The rifles are semi-automatic firearms manufactured in Romania by the Cugir Arms Factory and based on the Pistol Mitralieră model 1963/1965 (PM md. 63/65), which in turn was patterned directly after the Soviet AKM, itself a modernized derivative of the AK-47.

They differ from other AK pattern rifles in using internally welded spacer plates to center the magazine rather than dimples to strengthen the receiver above the magazine well. The arrangements of the rivets on the receiver and front and rear trunnions are distinctive amongst AK derivatives.

The rifles use stamped sheet metal receivers that were originally intended for single-stack magazines and feature hard chrome-lined barrels, side-mount scope rail and wooden stocks.

=== Trigger slap ===
Older WASR-series rifles commonly produced trigger slap, which is caused by the bolt slamming backward into the trigger assembly and causing significant pain to the shooter's trigger finger.
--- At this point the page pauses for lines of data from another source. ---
-- ==== Sys2Proof/Syntax.lean ====
section
/-! DEFINITION. The syntax: the fields of the instruction word (R8), the payloads of the happenings and commands, and
`Instr`, one constructor per row of the opcode table. -/

namespace Sys2Proof

/-- The fields of an instruction word other than CLASS and OP, as R8 places them. -/
structure Fields where
  /-- Guard negate, bit 85. -/
  gn : Bool
  /-- Guard predicate, bits 84:82. -/
  gp : BitVec 3
  /-- Destination field, bits 81:70. -/
  d : W12
  /-- First source field, bits 69:58. -/
  a : W12
  /-- Second source field, bits 57:46. -/
  b : W12
  /-- Immediate, bits 45:14; the third source C sits in its bits 11:0 (R15). -/
  imm : W32
  /-- Transient destination, bit 13 (R17). -/
  t : Bool
  /-- Full/empty hints, bits 12, 11, 10 (R18). -/
  fa : Bool
  fb : Bool
  fc : Bool
  /-- Uniformity assertion, bit 9 (R19). -/
  u : Bool
  /-- Yield, bit 8 (R20). -/
  y : Bool
  /-- Operand-reuse hint, bits 7:6 (R21). -/
  hold : BitVec 2
  /-- Modifier, bits 5:0 (R22). -/
  mod : BitVec 6
  deriving DecidableEq, Repr

/-- The third source field C (R15). -/
def Fields.c (f : Fields) : W12 := f.imm.extractLsb' 0 12
/-- MOD 3:0, the type code of a typed class (R22). -/
def Fields.tcode (f : Fields) : Nat := f.mod.toNat % 16
/-- MOD 5:4, the variant of a typed class (R22). -/
def Fields.variant (f : Fields) : Nat := f.mod.toNat / 16

/-- A gang slot: core, partition of the core, slot of the partition (R2). -/
structure GangRef where
  core : Nat
  part : Nat
  slot : Nat
  deriving DecidableEq, Repr

/-- An incoming RoCEv2 request (R395): port, queue pair, remote key, virtual address and operands. -/
structure NetReq where
  port : Nat
  qp : Nat
  key : W32
  va : Nat
  /-- Bytes of a READ. -/
  len : Nat
  /-- Bytes of a WRITE. -/
  data : List Byte
  /-- Addend of a fetch-and-add; swap value of a compare-and-swap. -/
  value : W64
  /-- Comparand of a compare-and-swap. -/
  compare : W64
  deriving DecidableEq, Repr

/-- What a patrol scrubber finds in the word it reads (R413). -/
inductive ScrubFinding where
  | clean
  | corrected
  | uncorrectable
  deriving DecidableEq, Repr

/-- The word a patrol scrubber reads (R413): a V half-register or scratchpad word of a core array, or a memory word. -/
inductive ScrubWord where
  /-- A 32-bit word of the window of a resident gang: half-register index 2(k·width + l) + h. -/
  | window (g : GangRef) (half : Nat)
  /-- A 32-bit word of a team's scratchpad half. -/
  | scratch (slot team half word : Nat)
  /-- A 32-bit word, by physical word number, of a line that a core holds for a task slot. -/
  | l1 (core slot word : Nat)
  /-- The 32-bit word at physical address 4·word; die is the home of a far word. -/
  | memory (die word : Nat)
  /-- A 32-bit word, by physical word number, of a line in a die's die-level cache. -/
  | dieCache (die word : Nat)
  deriving DecidableEq, Repr

/-- The comparison operands of a WAITV or COND packet (R388). -/
structure CmpPacket where
  addr : W64
  value : W64
  mask : W64
  op : Nat
  deriving DecidableEq, Repr

/-- The operands of a COPY packet (R388, R391). -/
structure CopyPacket where
  src : W64
  dst : W64
  len : Nat
  sig : W64
  dest : Nat
  deriving DecidableEq, Repr

/-- The M fields a CTXSET carries (R373, R374). -/
structure CtxFields where
  secure : Bool
  prio : Nat
  share : Nat
  troot : W64
  coremask : LaneMask
  slice : Nat
  stall : Nat
  deadline : Nat
  saverec : W64
  errlog : W64
  deriving DecidableEq, Repr

/-- The M fields of a queue descriptor (R386). -/
structure QueueFields where
  ring : W64
  log2n : Nat
  tailAddr : W64
  headAddr : W64
  deriving DecidableEq, Repr

/-- A remote-key table entry (R395). -/
structure KeyEntry where
  ctx : Nat
  base : Nat
  length : Nat
  canRead : Bool
  canWrite : Bool
  canAtomic : Bool
  secure : Bool
  deriving DecidableEq, Repr

/-- What the host sends to open a session beside its signature: its challenge and its ephemeral public key (R439). -/
structure HostHello where
  challenge : List Byte
  key : List Byte
  deriving DecidableEq, Repr

/-- A peer-window table entry (R397). -/
structure WindowEntry where
  ctx : Nat
  port : Nat
  qp : Nat
  key : W32
  base : W64
  length : Nat
  deriving DecidableEq, Repr

/-- How a peer answers a request: a negative acknowledgement or a transport failure, a response or acknowledgement, or a response that says
that the word is poisoned (R225, R395, R398). -/
inductive PeerAnswer where
  | refused
  | ok
  | poisoned
  deriving DecidableEq, Repr

/-- A secure range of physical memory (R400). -/
structure SecRange where
  base : Nat
  size : Nat
  deriving DecidableEq, Repr

/-- A debug register word (R426). -/
inductive DebugItem where
  | bp (k word : Nat)
  | dw (k word : Nat)
  | sw (k word : Nat)
  deriving DecidableEq, Repr

/-- A piece of a stopped gang that GSTATE reads or GSET writes (R430). -/
inductive GangItem where
  | v (k lane : Nat)
  | s (k : Nat)
  | p (k lane : Nat)
  | n (k : Nat)
  | w (k : Nat)
  | lent (k : Nat)
  | creg (k : Nat)
  | pc (lane : Nat)
  | wait (lane : Nat)
  deriving DecidableEq, Repr

/-- A remote checkpoint target (R449). -/
structure CkptTarget where
  port : Nat
  qp : Nat
  key : W32
  base : W64
  deriving DecidableEq, Repr

/-- The instructions, happenings and commands: one constructor per row of the opcode table. The first 148 are the forms of
the 96-bit word in the order of the opcode map (R87 to R95). -/
inductive Instr where
  | nop (f : Fields)
  | bra (f : Fields)
  | bri (f : Fields)
  | call (f : Fields)
  | calli (f : Fields)
  | ret (f : Fields)
  | exit (f : Fields)
  | yield (f : Fields)
  | elect (f : Fields)
  | vote (f : Fields)
  | pset (f : Fields)
  | pmov (f : Fields)
  | iadd (f : Fields)
  | isub (f : Fields)
  | iaddc (f : Fields)
  | imul (f : Fields)
  | imulh (f : Fields)
  | imad (f : Fields)
  | imin (f : Fields)
  | imax (f : Fields)
  | iabs (f : Fields)
  | ineg (f : Fields)
  | icmp (f : Fields)
  | isel (f : Fields)
  | lea (f : Fields)
  | idiv (f : Fields)
  | irem (f : Fields)
  | mov (f : Fields)
  | movi (f : Fields)
  | idot4 (f : Fields)
  | and (f : Fields)
  | or (f : Fields)
  | xor (f : Fields)
  | not (f : Fields)
  | andn (f : Fields)
  | shl (f : Fields)
  | shr (f : Fields)
  | sar (f : Fields)
  | rot (f : Fields)
  | popc (f : Fields)
  | clz (f : Fields)
  | ctz (f : Fields)
  | brev (f : Fields)
  | bfx (f : Fields)
  | bfi (f : Fields)
  | lop3 (f : Fields)
  | fadd (f : Fields)
  | fsub (f : Fields)
  | fmul (f : Fields)
  | ffma (f : Fields)
  | fmin (f : Fields)
  | fmax (f : Fields)
  | fabs (f : Fields)
  | fneg (f : Fields)
  | fcmp (f : Fields)
  | fsel (f : Fields)
  | fclass (f : Fields)
  | fscale (f : Fields)
  | fround (f : Fields)
  | fdot2 (f : Fields)
  | frcp (f : Fields)
  | frsq (f : Fields)
  | fsqrt (f : Fields)
  | fexp2 (f : Fields)
  | flog2 (f : Fields)
  | fsin (f : Fields)
  | fcos (f : Fields)
  | ftanh (f : Fields)
  | fdiv (f : Fields)
  | cvt (f : Fields)
  | shfl (f : Fields)
  | swz (f : Fields)
  | bcast (f : Fields)
  | reda (f : Fields)
  | redm (f : Fields)
  | scan (f : Fields)
  | pack (f : Fields)
  | unpack (f : Fields)
  | sxpack (f : Fields)
  | sxunp (f : Fields)
  | matchLanes (f : Fields)
  | dvmk (f : Fields)
  | dvflat (f : Fields)
  | dvdot (f : Fields)
  | dvscl (f : Fields)
  | dvadd (f : Fields)
  | dvaxpy (f : Fields)
  | dvneg (f : Fields)
  | dvnrm (f : Fields)
  | dvsetn (f : Fields)
  | dvren (f : Fields)
  | dvproj (f : Fields)
  | dvcmp (f : Fields)
  | dvld (f : Fields)
  | dvst (f : Fields)
  | dvmul (f : Fields)
  | tvset (f : Fields)
  | tvget (f : Fields)
  | mxop (f : Fields)
  | mxwait (f : Fields)
  | tokgive (f : Fields)
  | toktake (f : Fields)
  | tzero (f : Fields)
  | tcvt (f : Fields)
  | chld (f : Fields)
  | chrun (f : Fields)
  | chqry (f : Fields)
  | chinv (f : Fields)
  | ld (f : Fields)
  | st (f : Fields)
  | lds (f : Fields)
  | sts (f : Fields)
  | ldx (f : Fields)
  | stx (f : Fields)
  | ldp (f : Fields)
  | stp (f : Fields)
  | ldk (f : Fields)
  | pfch (f : Fields)
  | stash (f : Fields)
  | unstash (f : Fields)
  | atom (f : Fields)
  | acas (f : Fields)
  | rowadd (f : Fields)
  | rowld (f : Fields)
  | atoms (f : Fields)
  | cpy (f : Fields)
  | cpym (f : Fields)
  | gather (f : Fields)
  | scata (f : Fields)
  | sigw (f : Fields)
  | sigt (f : Fields)
  | sigs (f : Fields)
  | bars (f : Fields)
  | bara (f : Fields)
  | barw (f : Fields)
  | boa (f : Fields)
  | bow (f : Fields)
  | carve (f : Fields)
  | trap (f : Fields)
  | rte (f : Fields)
  | mfc (f : Fields)
  | mtc (f : Fields)
  | rdcnt (f : Fields)
  | rdtime (f : Fields)
  | haltdbg (f : Fields)
  | rddig (f : Fields)
  | regq (f : Fields)
  | sleep (f : Fields)
  | chldCommit (g : GangRef)
  | sigwComplete (g : GangRef)
  | bowComplete (g : GangRef)
  | sleepWake (g : GangRef)
  | fetch (g : GangRef)
  | secdedReplay (g : GangRef)
  | fillLand (g : GangRef) (ix : Nat)
  | teamPlace (slot : Nat)
  | gangRetire (g : GangRef)
  | mxopRun (core part : Nat)
  | engineElement (id : Nat)
  | engineSignalUpdate (id : Nat)
  | unclassifiedIssueComplete (g : GangRef)
  | pageReclassify (slot page : Nat)
  | readonlyToShared (slot page : Nat)
  | peerAccessComplete (id : Nat) (a : PeerAnswer) (data : List Byte)
  | walkComplete (cluster ix : Nat)
  | pageMigration (id : Nat)
  | netRdmaWrite (r : NetReq)
  | netRdmaRead (r : NetReq)
  | netAtomicFetchAdd (r : NetReq)
  | netAtomicCmpSwap (r : NetReq)
  | deferredRequestPerform (ix : Nat)
  | frameDrop (port : Nat)
  | congestionNotification (port : Nat)
  | pfcPause (port prio ticks : Nat)
  | qpTransportFailure (qp : Nat)
  | viaductFlitReceive (die : Nat) (crcOk : Bool)
  | retrainComplete (ok : Bool)
  | moduleFatal (structureCode : Nat)
  | contextFatalError (slot : Nat)
  | patrolScrub (w : ScrubWord) (found : ScrubFinding)
  | bucketRefill (core : Nat)
  | telemetryLatch (energy tempMax : Nat)
  | traceSample (core ctx : Nat)
  | sliceExpiry (ctx : Nat)
  | stallExpiry (ctx : Nat)
  | deadlineExpiry (ctx : Nat)
  | drainEnd (ctx : Nat)
  | clockStep (die powerMilliW tempMilliC : Nat)
  | thermalStop (die tempMilliC : Nat)
  | thermalRestart (die tempMilliC : Nat)
  | sensorFailure (die : Nat)
  | queueWake (q : Nat)
  | task (q : Nat) (after : Bool) (record : W64)
  | taskAccept (q : Nat)
  | waitv (q : Nat) (after : Bool) (p : CmpPacket) (timeout : W64)
  | waitvSatisfied (q : Nat)
  | waitvTimeout (q : Nat)
  | signal (q : Nat) (after : Bool) (addr value : W64) (set : Bool)
  | cond (q : Nat) (after : Bool) (p : CmpPacket) (nThen nElse : Nat)
  | copy (q : Nat) (after : Bool) (p : CopyPacket)
  | copyTransfer (id count : Nat)
  | copyMigrate (q : Nat) (after : Bool) (p : CopyPacket)
  | markTrace (q : Nat) (after : Bool) (tag : W32) (sig : W64)
  | markInvalidate (q : Nat) (after : Bool) (tag : W32) (sig : W64)
  | dependenceRead (slot dep : Nat)
  | startEdge (slot : Nat)
  | flushLine (slot : Nat)
  | endEdgeFinish (slot : Nat)
  | ctxset (session ctx : Nat) (p : Option CtxFields)
  | ctxreset (session ctx : Nat)
  | ctxclear (session ctx : Nat)
  | ctxquery (session ctx : Nat)
  | qmap (session q ctx : Nat) (p : QueueFields)
  | qunmap (session q : Nat)
  | qresume (session q : Nat) (skip : Bool)
  | keyset (session : Nat) (key : W32) (entry : Option KeyEntry)
  | winset (session window : Nat) (entry : Option WindowEntry)
  | secset (session : Nat) (ranges : List SecRange) (cores : LaneMask)
  | telset (session k ctx : Nat) (ring : W64) (mods : Bool)
  | traceset (session ctx die : Nat) (ring : W64) (en : BitVec 4) (s : Nat)
  | dbgattach (session ctx : Nat)
  | dbgdetach (session ctx : Nat)
  | dbgset (session ctx : Nat) (item : DebugItem) (value : W64)
  | gstate (session ctx : Nat) (g : GangRef) (item : GangItem)
  | gset (session ctx : Nat) (g : GangRef) (item : GangItem) (value : W64)
  | grelease (session ctx : Nat) (g : GangRef) (step : Bool)
  | dump (session ctx : Nat) (area : W64) (hold : Bool)
  | dumpDieCut (ctx die : Nat)
  | logread (session n : Nat)
  | sessionOpen (session ownerKey : Nat) (challengeSig : List Byte) (hello : HostHello)
  | slotwrite (session : Nat) (slotB : Bool) (offset : Nat) (bytes : List Byte)
  | activate (session : Nat) (slotB force : Bool)
  | commit (session : Nat)
  | reset (session : Nat)
  | ident (session : Nat)
  | status (session : Nat)
  | attest (session : Nat) (nonce : List Byte)
  | cfgwrite (session : Nat) (copy1 : Bool) (bytes : List Byte)
  | ckptLocal (session : Nat)
  | ckptRemote (session : Nat) (targets : List CkptTarget)
  | ckptChunkResponse (ok : Bool)
  | ckrestoreLocal (session : Nat)
  | ckrestoreRemote (session : Nat) (targets : List CkptTarget)
  | undefinedEncoding (w : W96)
  | linkRetrain
  | contextAdmit
  | powerLoss
  | moduleReset
  | activateSwitch
  deriving DecidableEq, Repr

end Sys2Proof
end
Beginning in 2007, Century International Arms has installed the TAPCO Intrafuse AK G2 trigger group, eliminating the painful trigger slap problem.

Rifles with this trigger group will have "TAPCO USA G2" stamped on the left side of the trigger. Some of these rifles may exhibit canted front sight blocks and gas tubes.

== Modifications for the United States ==
Once imported into the US, Century adapts the rifles to conform to national firearms regulations including Title 18, Chapter 44, of the United States Code.

The regulations prohibit fully-automatic fire and limit the number of major components that may originate from outside the U.S. Century Arms installs triggers, pistol grips, and stocks manufactured by TAPCO of Georgia.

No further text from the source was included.